Tibet after the White Lotus Rebellion had huge areas literally resettled in freshly built stockades. I don't know what to make of that other than imprisoning an entire culture because it disagreed with Qing rule. Thankfully it isn't genocide, but forcing everyone out of their homes into what I can only interpret as prison camps is atrocious.

Unlike Europe, the nature of Qing political economy made this extremely unlikely without an abandonment of the Mencian system, which would mean so dramatic a political shift from the High Qing order that it would be meaningless to call it a "Qing" India, insofar as such a state would have abandoned most of the ideology (I.e. Mencius-oriented system of welfare and economic development and state acceptance of other civilizational traditions, such as Tibetan Buddhism) of the High Qing order. My argument is not based on examples as you seem to think; rather, the nature of Chinese political theory made intentional economic exploitation by the state unthinkable to officials. I outlined this in the OP by citing Wong.

Well, if you're going to insist on a China governed by a specific set of principles and policies, rather than the policies and pressures of that state, then you'll always get the India that you want. Political theory always changes as pressures prove it to be unsustainable. It may even be the case that Qing India is so radically different from Qing China that Mencian ideals are disregarded in the region as an obstruction to stability. However, I would still be honest enough to call it a Qing India.
 
@El Yanqui , I am not on my computer so can't make the answer your post deserves but I fully disagree.

Oman did commercial colonialism, Vietnam had settler colonies in Ciampa, Zeng He was also a brutal at times assertion of strength for commercial purposes and I'm sure I could find more examples
 
I do not think Chinese governance of the Tarim basin is good evidence for prospective Chinese governance of India. Control of the Tarim basin was for the purpose of securing trade routes. Your incentives there are to maintain stability and not upset the locals too much, so that trade passes through unhindered. A theoretical occupation of Indian principalities would be to have a source of raw materials, whereby your incentive is to minimise the cost of raw materials for domestic benefit. That encourages price controls and monopsony buying power. Note the difference in governance between French Quebec and the French Congo. Or, indeed, British Singapore and British India.

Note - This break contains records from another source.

/-- The fetch of an owner record serves an entry of a read stream that is IN_FLIGHT (R41), or a source buffer
that is (R145). -/
def FetchServes (s : State) (o : OwnerRecord) : Prop :=
  (∃ (n : StreamId) (r : ReadStream), o.position.val = n.val ∧ s.streams[n] = .read r ∧
    ∃ e ∈ r.queue, e.slot = o.slot ∧ e.line = o.line ∧ e.state = .inFlight) ∨
  (o.position.val = 9 ∧ ∃ (k : Fin 2) (x : SourceBuffer), s.engine.buffers[k] = some x ∧ x.slot = o.slot ∧
    x.line = some o.line ∧ x.state = .inFlight)

/-- The bank of a line has a fetch of that line into a slot as its owner, for a request position and without
the discard mark (R101). -/
def FetchUnderWay (s : State) (position line : Nat) (slot : SlotId) : Prop :=
  ∃ o : OwnerRecord, s.seq.banks[bankOf line].owner = some o ∧ o.op = .fetch ∧ o.discard = false ∧
    o.position.val = position ∧ o.line = line ∧ o.slot = slot

/-- The bank of a line has the store of an entry as its owner (R79, R101). -/
def StoreUnderWay (s : State) (e : PostEntry) : Prop :=
  ∃ o : OwnerRecord, s.seq.banks[bankOf e.line].owner = some o ∧ o.op = .store ∧ o.line = e.line ∧
    o.slot = e.slot ∧ o.mask = e.mask

/-- The bank table and the requesters agree on what is under way: each owner record is for a line of its bank
(R99, R101) and serves a requester that knows of it, and whatever is IN_FLIGHT or RETIRING has its bank
(R41, R79, R92, R145); a bank that writes or recovers does so for a store (R102); a claim for a source
buffer is the Move Engine's, for a buffer it does not hold (R144). -/
structure OperationsLawful (s : State) : Prop where
  ownBank : ∀ (b : BankId) (o : OwnerRecord), s.seq.banks[b].owner = some o → bankOf o.line = b
  fetchServed : ∀ (b : BankId) (o : OwnerRecord), s.seq.banks[b].owner = some o → o.op = .fetch →
    o.discard = false → FetchServes s o
  storeServed : ∀ (b : BankId) (o : OwnerRecord), s.seq.banks[b].owner = some o → o.op = .store →
    ∃ e ∈ s.post.entries, e.state = .retiring ∧ e.line = o.line ∧ e.slot = o.slot ∧ e.mask = o.mask
  entryUnderWay : ∀ (n : StreamId) (r : ReadStream) (e : ReadEntry), s.streams[n] = .read r → e ∈ r.queue →
    e.state = .inFlight → FetchUnderWay s n.val e.line e.slot
  bufferUnderWay : ∀ (k : Fin 2) (x : SourceBuffer), s.engine.buffers[k] = some x → x.state = .inFlight →
    ∃ line, x.line = some line ∧ FetchUnderWay s 9 line x.slot
  retiringUnderWay : ∀ e ∈ s.post.entries, e.state = .retiring → StoreUnderWay s e
  writingStores : ∀ b : BankId, s.seq.banks[b].state = .writing ∨ s.seq.banks[b].state = .recovering →
    ∃ o : OwnerRecord, s.seq.banks[b].owner = some o ∧ o.op = .store
  sourceClaimed : ∀ (c : Fin 9) (x : Claim) (k : Fin 2), s.pool.claims[c] = some x → x.purpose = .jobSource k →
    c = 8 ∧ s.engine.buffers[k] = none

/-- The law of R75 on RETIRING entries: at most one for any line. -/
def OneRetiringPerLine (s : State) : Prop :=
  ∀ line, (s.post.entries.filter fun e => e.line = line ∧ e.state = .retiring).length ≤ 1

/-- Every line address that a read stream, a write stream, a post or the destination line holds is a line
address (R2). -/
structure LinesAligned (s : State) : Prop where
  reads : ∀ (n : StreamId) (r : ReadStream), s.streams[n] = .read r →
    r.fetchCursor % 16 = 0 ∧ ∀ e ∈ r.queue, e.line % 16 = 0
  assemblies : ∀ (n : StreamId) (w : WriteStream) (a : Assembly), s.streams[n] = .write w →
    w.assembly = some a → a.line % 16 = 0
  posts : ∀ e ∈ s.post.entries, e.line % 16 = 0
  destination : ∀ d : DestLine, s.engine.dest = some d → d.line % 16 = 0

I would also contest the notion that racism would be lessened. Slavery cemented racial hierarchies for Africans in places where slavery was present, but didn't affect India. Well into the 1800s intermixing happened with Indians, despite British involvement in slavery for centuries at that point. Strong racism did not happen until the mid-1800s with the Raj bringing over a different class of Brits, and a much greater economic disparity having emerged between Britain and India by that time. Even then, the Indian zamindars and princes were not looked down upon that much. I imagine Chinese racism to Indians will similarly depend on the scale of economic difference between natives and colonialist.
 
Hold up. Has there even been any discussion of how China ended up with Indian territories on the Coromandel coast or in the OTL Madras presidency? How would China even under a peak Qing period (I'll admit this much, I know nothing about China except the Han Dynasty and a little bit about the start of the Ming) be able to fund a conquest of the principalities of the south?

Travancore at this time was at it's height, they had past victories against foreign European states such as the Dutch and the Portuguese. Technologies that European nations had were already pouring in to the nations, as the French gave steam technology and firearm technology to the nation's army. The VOC were almost expelled from the mainland of the sub-continent due to a very harsh treaty imposed on them by Travancore and thus they had gained pre-eminence among all of the states of the south. Kochin was the other powerful state, but they were more trade focused. The British took nearly forty years to make Travancore into a principality paying tax to the Madras Presidency and even then they had a revolution that nearly ousted the British.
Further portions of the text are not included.